In my own visits to schools across the country, I have seen those computers being both underutilized and over-utilized. In some schools, the computers sit idle while traditional instruction continues. Occasionally, students are allowed to use the computers, and they get to use the standard business tools available such as spreadsheets and word processors. Sure, it’s nice that the students are learning to use those tools, but are they helping students learn their subject? I think not.

In other schools, I’ve seen computer rooms fully booked so that some teachers are unable to use them at all for their students. Upon inquiry, I discovered that math and English classes have priority because of high-stakes testing. The computers have various programs on them that drill the students on concepts required on those tests. In my opinion, these schools are wasting a valuable resource.

Computers slowly and quite certainly have revolutionized many businesses. Lawyers, among the last to succumb, now cannot live without their word processors with the ability to rewrite accurately, insert boilerplate, and check spelling and grammar. Software has been created to support the advances in productivity that we’ve seen in many industries. So, what’s the matter with education?

keller04The larger class sizes we see in schools are not the result of improved worker productivity; they’re caused by budget shortfalls. Clearly, computers have not improved teacher productivity. Students aren’t learning better. Just look at any number of international measures of student success in mathematics and science. We (the United States) are losing.

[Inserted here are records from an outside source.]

/-- NOR slots (R59, R60) and the key store (R56). Work on a slot is not performed in BOOT and LOADING (nor, by the model's choice, on SLOT 0 and 3: assumption 68); an erase leaves 0xFF in every byte of its slot and no other byte changed; a commit ends with its checks' result and marks its slot; PREFER takes a valid slot only, and the directory then names it; a word drained from the queue stands in its slot. PROG is for READY and an empty store; programmed, the store shows SET. -/
def Obligations.NorSlotsAndKeyStore : Prop :=
  (∀ (s : State) (dt : Nat), s.sys.powered = true →
    (∀ slot : Fin 4, s.norReady slot = false → Answers (.norErase slot) s (fun t => t.img = s.img ∧ OnlyRegs s t ∧ KeepsRegs s t []) ∧
      Answers (.norCommit slot) s (fun t => t.img = s.img ∧ OnlyRegs s t ∧ KeepsRegs s t []) ∧ Answers (.prefer slot) s (fun t => t.img = s.img ∧ OnlyRegs s t ∧ KeepsRegs s t [])) ∧
    (∀ slot : Fin 4, s.norReady slot = true → Answers (.norErase slot) s fun t => t.img.erasing = s.img.erasing ++ [(slot.val, s.clk.now + 15000000000)] ∧ t.img.norQueue = [] ∧
      t.bit Reg.IMG_NOR_STATUS 0 = true ∧ t.rf Reg.IMG_NOR_CTL 4 2 = slot ∧ (∀ a, t.dramByte a = s.dramByte a) ∧ (∀ a, t.kenByte a = s.kenByte a)) ∧
    (∀ slot : Fin 4, s.norReady slot = true → Answers (.norCommit slot) s fun t => (∃ due, t.img.commits = s.img.commits ++ [(slot.val, due)]) ∧ t.img.norQueue = [] ∧
      t.bit Reg.IMG_STATUS 2 = true ∧ t.bit Reg.IMG_NOR_STATUS 0 = true ∧ t.rf Reg.IMG_NOR_CTL 4 2 = slot ∧ (∀ a, t.dramByte a = s.dramByte a)) ∧
    (∀ slot : Fin 4, s.slotDir.ok slot = false → Answers (.prefer slot) s fun t => t.img = s.img ∧ OnlyRegs s t ∧ KeepsRegs s t []) ∧
    (∀ slot : Fin 4, s.norReady slot = true → s.slotDir.ok slot = true → Answers (.prefer slot) s fun t => t.img = s.img ∧ (s.slotDir.seq < 2 ^ 32 - 1 → t.slotDir.prefB = (slot == 2)) ∧
      (∀ a, a < 0x01100000 ∨ 0x01100080 ≤ a → t.norByte a = s.norByte a)) ∧
    (s.sys.dev = .ready → s.bit Reg.IMG_KEY_CTL 1 = false → s.img.keyProg = false → Answers .keyProg s fun t =>
      t.img = { s.img with key := some (s.regBytes Reg.IMG_KEY 8), keyProg := true, keyDue := s.clk.now + 12500000 } ∧ (∀ k < 8, t.reg (Reg.IMG_KEY + 4 * k) = 0) ∧ KeepsRegs s t (run Reg.IMG_KEY 8)) ∧
    ((s.sys.dev ≠ .ready ∨ s.bit Reg.IMG_KEY_CTL 1 = true) → Answers .keyProg s fun t => t.img = s.img ∧ OnlyRegs s t ∧ KeepsRegs s t []) ∧
    (s.cmd.coming = [] →
      (∀ slot due es, s.img.erasing = (slot, due) :: es → (slot = 1 ∨ slot = 2) → Answers (.norEraseEnd dt) s fun t => t.img.erasing = es ∧ t.clk.now = s.clk.now + min dt (due - s.clk.now) ∧
        (∀ k < 0x800000, t.norByte (0x800000 * (slot - 1) + k) = 0xFF) ∧ (∀ a, a < 0x800000 * (slot - 1) ∨ 0x800000 * slot ≤ a → t.norByte a = s.norByte a) ∧ (∀ a, t.dramByte a = s.dramByte a)) ∧
      (∀ slot due cs, s.img.commits = (slot, due) :: cs →
        let u := s.within dt due
        let v := u.checkSrc slot (u.ueBetween (due - s.verifyTicks slot) u.clk.now)
        Answers (.norCommitEnd dt) s fun t => t.img.commits = cs ∧ t.rf Reg.IMG_STATUS 8 4 = v.err % 16 ∧ t.clk.now = u.clk.now ∧ Raised t (if v.err = 0 then 0x0109 else 0x010A) ∧
          ((slot = 1 ∨ slot = 2) → s.slotDir.seq < 2 ^ 32 - 1 → t.slotDir.ok slot = (v.err == 0)) ∧
          (∀ a, a < 0x01100000 → t.norByte a = s.norByte a) ∧ (∀ a, t.dramByte a = s.dramByte a) ∧ t.sys = s.sys) ∧
      (s.img.keyProg = true → Answers (.keySet dt) s fun t => t.img = { s.img with keyProg := false } ∧ t.bit Reg.IMG_KEY_CTL 1 = true ∧ Raised t 0x010B ∧
        t.reg Reg.IMG_KEY_CHK = w32 (leAt (hmacSha256 (s.img.key.getD []) (ascii "MN96KEY")) 0 4) ∧ t.clk.now = s.clk.now + min dt (s.img.keyDue - s.clk.now) ∧
        KeepsRegs s t [Reg.IMG_KEY_CTL, Reg.IMG_KEY_CHK]))) ∧
  (∀ (s0 : State) (dt : Nat), s0.sys.powered = true →
    let s := s0.pass dt
    ∀ a w q, s.img.norQueue = (a, w) :: q → Answers (.norProgramDrain dt 1) s0 fun t => t.img.norQueue = q ∧ (∀ k < 4, t.norByte (a + k) = (leBytes 4 w.toNat).getD k 0) ∧
      (∀ b, b < a ∨ a + 4 ≤ b → t.norByte b = s.norByte b) ∧ (∀ b, t.dramByte b = s.dramByte b))
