-- ==== Sys2Proof/Laws/SoundEject.lean ====
section
/-! SUPPORT. Soundness (LS and FW of no channel closed together, every memory in canonical form) is kept by calendar, valves as sensors, banks, device states and drive faults: one lemma per function that answers a state, named after it. -/

namespace Sys2Proof.Machine

/-! ### Transit -/

theorem State.calInsert_sound (s : State) (e : CalEntry) (hS0 : Sound s) : Sound (State.calInsert s e) := by
  unfold State.calInsert
  (try dsimp only)
  repeat' (first | with_reducible assumption | with_reducible apply State.setRf_sound | with_reducible apply State.setBit_sound | (split; all_goals (try dsimp only)) | (simp only [sound_mk, soundC_refold]))

theorem State.jpush_sound (s : State) (j : JItem) (hS0 : Sound s) : Sound (State.jpush s j) := by
  unfold State.jpush
  (try dsimp only)
  repeat' (first | with_reducible assumption | (simp only [sound_mk, soundC_refold]))

theorem State.arrive_sound (s : State) (c : Cmd) (hS0 : Sound s) : Sound (State.arrive s c) := by
  unfold State.arrive
  (try dsimp only)
  repeat' (first | with_reducible assumption | with_reducible apply State.refuseCmd_sound | with_reducible apply State.calInsert_sound | with_reducible apply State.jpush_sound | (split; all_goals (try dsimp only)))

theorem State.take_sound (s : State) (hS0 : Sound s) : Sound (State.take s) := by
  unfold State.take
  (try dsimp only)
  repeat' (first | with_reducible assumption | with_reducible apply State.reachTick_sound | with_reducible apply State.setQueue_sound | with_reducible apply State.arrive_sound | (split; all_goals (try dsimp only)) | (simp only [sound_mk, soundC_refold]))

theorem State.putShot_sound (s : State) (h : Shot) (hS0 : Sound s) : Sound (State.putShot s h) := by
  unfold State.putShot
  (try dsimp only)
  repeat' (first | with_reducible assumption | (simp only [sound_mk, soundC_refold]))

theorem State.dropShot_sound (s : State) (id : Nat) (hS0 : Sound s) : Sound (State.dropShot s id) := by
  unfold State.dropShot
  (try dsimp only)
  repeat' (first | with_reducible assumption | (simp only [sound_mk, soundC_refold]))

theorem State.setReady_sound (s : State) (h : Shot) (hS0 : Sound s) : Sound (State.setReady s h) := by
  unfold State.setReady
  (try dsimp only)
  repeat' (first | with_reducible assumption | (split; all_goals (try dsimp only)) | (simp only [sound_mk, soundC_refold]))

theorem State.dropReq_sound (s : State) (r : Req) (hS0 : Sound s) : Sound (State.dropReq s r) := by
  unfold State.dropReq
  (try dsimp only)
  repeat' (first | with_reducible assumption | (simp only [sound_mk, soundC_refold]))

theorem State.replaceReq_sound (s : State) (r : Req) (rs : List Req) (hS0 : Sound s) : Sound (State.replaceReq s r rs) := by
  unfold State.replaceReq
  (try dsimp only)
  repeat' (first | with_reducible assumption | (simp only [sound_mk, soundC_refold]))

theorem State.voidReq_sound (s : State) (r : Req) (hS0 : Sound s) : Sound (State.voidReq s r) := by
  unfold State.voidReq
  (try dsimp only)
  repeat' (first | with_reducible assumption | with_reducible apply State.count_sound | with_reducible apply State.jpush_sound | with_reducible apply State.dropReq_sound)

theorem State.captureFor_sound (s : State) (h : Shot) (arm : Bool) (other : Bool) (hS0 : Sound s) : Sound (State.captureFor s h arm other).1 := by
  unfold State.captureFor
  (try dsimp only)
  repeat' (first | with_reducible assumption | with_reducible apply State.setBit_sound | with_reducible apply State.count_sound | with_reducible apply State.episode_sound | (split; all_goals (try dsimp only)) | (simp only [sound_mk, soundC_refold]))

theorem State.captureJoin_sound (s : State) (h : Shot) (r : Req) (hS0 : Sound s) : Sound (State.captureJoin s h r).1 := by
  unfold State.captureJoin
  (try dsimp only)
  repeat' (first | with_reducible assumption | with_reducible apply State.count_sound | with_reducible apply State.episode_sound | with_reducible apply State.captureFor_sound | (split; all_goals (try dsimp only)))

theorem State.joinReq_sound (s : State) (h0 : Shot) (r : Req) (hS0 : Sound s) : Sound (State.joinReq s h0 r) := by
  unfold State.joinReq
  (try dsimp only)
  repeat' (first | with_reducible assumption | with_reducible apply State.count_sound | with_reducible apply State.jpush_sound | with_reducible apply State.putShot_sound | with_reducible apply State.setReady_sound | with_reducible apply State.dropReq_sound | with_reducible apply State.replaceReq_sound | with_reducible apply State.captureJoin_sound | (split; all_goals (try dsimp only)))

theorem State.joinAll_sound (s : State) (id : Nat) (e : Int) (z0 : List Req) (hS0 : Sound s) : Sound (State.joinAll s id e z0) := by
  induction z0 generalizing s with
  | nil => exact hS0
  | cons r rs ih =>
    unfold State.joinAll
    repeat' split
    · exact hS0
    · exact ih _ (State.voidReq_sound _ _ hS0)
    · exact ih _ (State.joinReq_sound _ _ _ hS0)
    · exact ih _ hS0

theorem State.closePoint_sound (s : State) (hS0 : Sound s) : Sound (State.closePoint s) := by
  unfold State.closePoint
  (try dsimp only)
  repeat' (first | with_reducible assumption | with_reducible apply State.reachNt_sound | with_reducible apply State.reachTick_sound | with_reducible apply State.putShot_sound | with_reducible apply State.dropShot_sound | with_reducible apply State.joinAll_sound | (split; all_goals (try dsimp only)))

theorem State.substitute_sound (s : State) (r : Req) (hS0 : Sound s) : Sound (State.substitute s r) := by
  unfold State.substitute
  (try dsimp only)
  repeat' (first | with_reducible assumption | with_reducible apply State.setBit_sound | with_reducible apply State.count_sound | with_reducible apply State.raise_sound | with_reducible apply State.episode_sound | with_reducible apply State.jpush_sound | with_reducible apply State.dropReq_sound | with_reducible apply State.replaceReq_sound | (split; all_goals (try dsimp only)) | (simp only [sound_mk, soundC_refold]))

theorem State.captureAlloc_sound (s : State) (h : Shot) (hS0 : Sound s) : Sound (State.captureAlloc s h).1 := by
  unfold State.captureAlloc
  (try dsimp only)
  repeat' (first | with_reducible assumption | with_reducible apply State.captureFor_sound | (simp only [sound_mk, soundC_refold]))

theorem State.startShot_sound (s : State) (r : Req) (fz : Int) (hS0 : Sound s) : Sound (State.startShot s r fz) := by
  unfold State.startShot
  extract_lets i own fb limit e cut dp oRef o0 o1 b on dec df oF0 oF isF openAt deferSh dry h0
  have e0 := State.captureAlloc_sound s h0 hS0
  generalize s.captureAlloc h0 = q at e0 ⊢
  obtain ⟨s1, h⟩ := q
  dsimp only at e0 ⊢
  repeat' (first | with_reducible assumption | with_reducible apply sound_ite | with_reducible apply State.count_sound | with_reducible apply State.setRf_sound | with_reducible apply State.count64_sound | with_reducible apply State.setReady_sound | with_reducible apply State.replaceReq_sound | with_reducible apply State.dropReq_sound | (simp only [sound_mk, soundC_refold]))

theorem State.freezeReq_sound (s : State) (r : Req) (inst : Int) (hS0 : Sound s) : Sound (State.freezeReq s r inst) := by
  unfold State.freezeReq
  (try dsimp only)
  repeat' (first | with_reducible assumption | with_reducible apply State.voidReq_sound | with_reducible apply State.joinReq_sound | with_reducible apply State.substitute_sound | with_reducible apply State.startShot_sound | (split; all_goals (try dsimp only)))

theorem State.freezePoint_sound (s : State) (hS0 : Sound s) : Sound (State.freezePoint s) := by
  unfold State.freezePoint
  (try dsimp only)
  repeat' (first | with_reducible assumption | with_reducible apply State.reachNt_sound | with_reducible apply State.freezeReq_sound | (split; all_goals (try dsimp only)))

theorem State.retire_sound (s : State) (h : Shot) (hS0 : Sound s) : Sound (State.retire s h) := by
  unfold State.retire
  (try dsimp only)
  repeat' (first | with_reducible assumption | with_reducible apply State.jpush_sound | with_reducible apply State.putShot_sound | with_reducible apply State.dropShot_sound | (split; all_goals (try dsimp only)))

theorem State.block_sound (s : State) (h : Shot) (bits : List Nat) (hS0 : Sound s) : Sound (State.block s h bits) := by
  unfold State.block
  (try dsimp only)
  repeat' (first | with_reducible assumption | with_reducible apply State.putShot_sound)

theorem State.withhold_sound (s : State) (h : Shot) (bits : List Nat) (hS0 : Sound s) : Sound (State.withhold s h bits) := by
  unfold State.withhold
  (try dsimp only)
  repeat' (first | with_reducible assumption | with_reducible apply State.retire_sound)

theorem State.handover_sound (s : State) (hS0 : Sound s) : Sound (State.handover s) := by
  unfold State.handover
  (try dsimp only)
  repeat' (first | with_reducible assumption | with_reducible apply State.setBit_sound | with_reducible apply State.count_sound | with_reducible apply State.raise_sound | with_reducible apply State.putShot_sound | with_reducible apply State.block_sound | (split; all_goals (try dsimp only)))

theorem State.cancelExpire_sound (s : State) (hS0 : Sound s) : Sound (State.cancelExpire s) := by
  unfold State.cancelExpire
  (try dsimp only)
  repeat' (first | with_reducible assumption | with_reducible apply State.reachNt_sound | (split; all_goals (try dsimp only)) | (simp only [sound_mk, soundC_refold]))

theorem State.marker_sound (s : State) (hS0 : Sound s) : Sound (State.marker s) := by
  unfold State.marker
  (try dsimp only)
  repeat' (first | with_reducible assumption | with_reducible apply State.reachNt_sound | with_reducible apply State.jpush_sound | (split; all_goals (try dsimp only)) | (simp only [sound_mk, soundC_refold]))

theorem State.trnClear_sound (s : State) (hS0 : Sound s) : Sound (State.trnClear s) := by
  unfold State.trnClear
  (try dsimp only)
  repeat' (first | with_reducible assumption | with_reducible apply State.setRf_sound | with_reducible apply State.clearRegs_sound)

theorem State.calPeakClear_sound (s : State) (hS0 : Sound s) : Sound (State.calPeakClear s) := by
  unfold State.calPeakClear
  (try dsimp only)
  repeat' (first | with_reducible assumption | with_reducible apply State.setRf_sound)

theorem State.waitClear_sound (s : State) (hS0 : Sound s) : Sound (State.waitClear s) := by
  unfold State.waitClear
  (try dsimp only)
  repeat' (first | with_reducible assumption | with_reducible apply State.setRf_sound)

/-! ### Valve -/

theorem State.setFailed_sound (s : State) (v : Nat) (b : Bool) (hS0 : Sound s) : Sound (State.setFailed s v b) := by
  unfold State.setFailed
  (try dsimp only)
  repeat' (first | with_reducible assumption | with_reducible apply State.setBit_sound | (split; all_goals (try dsimp only)) | (simp only [sound_mk, soundC_refold]))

At least in traditional classrooms, neither the quantity nor quality of product has improved in this age of technology. Charter schools are making some headway mostly because their employees work multiple job descriptions and long hours. Generally, online education works because students self-select based on study skills, and teachers have tools to allow them to have slightly larger numbers of students. Those tools come with “learning management systems” (LMS) that online schools use to handle administration of classes.

To be fair, the United States has over 50 different sets of standards for education and administers those standards from a very large number of individual school districts. That fact makes creating software usable across the entire country quite difficult. Turkey has committed its education system to online learning and doesn’t have the same problems. The software I’ve seen from Turkey is first-rate and shames our own home-grown efforts.

If we don’t get moving on real innovation in education right now, we may find our children learning from online schools headquartered in Turkey, Israel, and Singapore quite soon. Teachers, like factory workers, will see their jobs disappear overseas.

Instead of waiting, as the automobile industry did, until it’s too late, begin today by merging the various state standards, requiring teachers to use good computer-based learning tools, and having our federal government support innovation that uses technology to make a real difference and that’s not just drill repackaged or textbooks converted to online format with animations and sound or other similar old methods with new facades.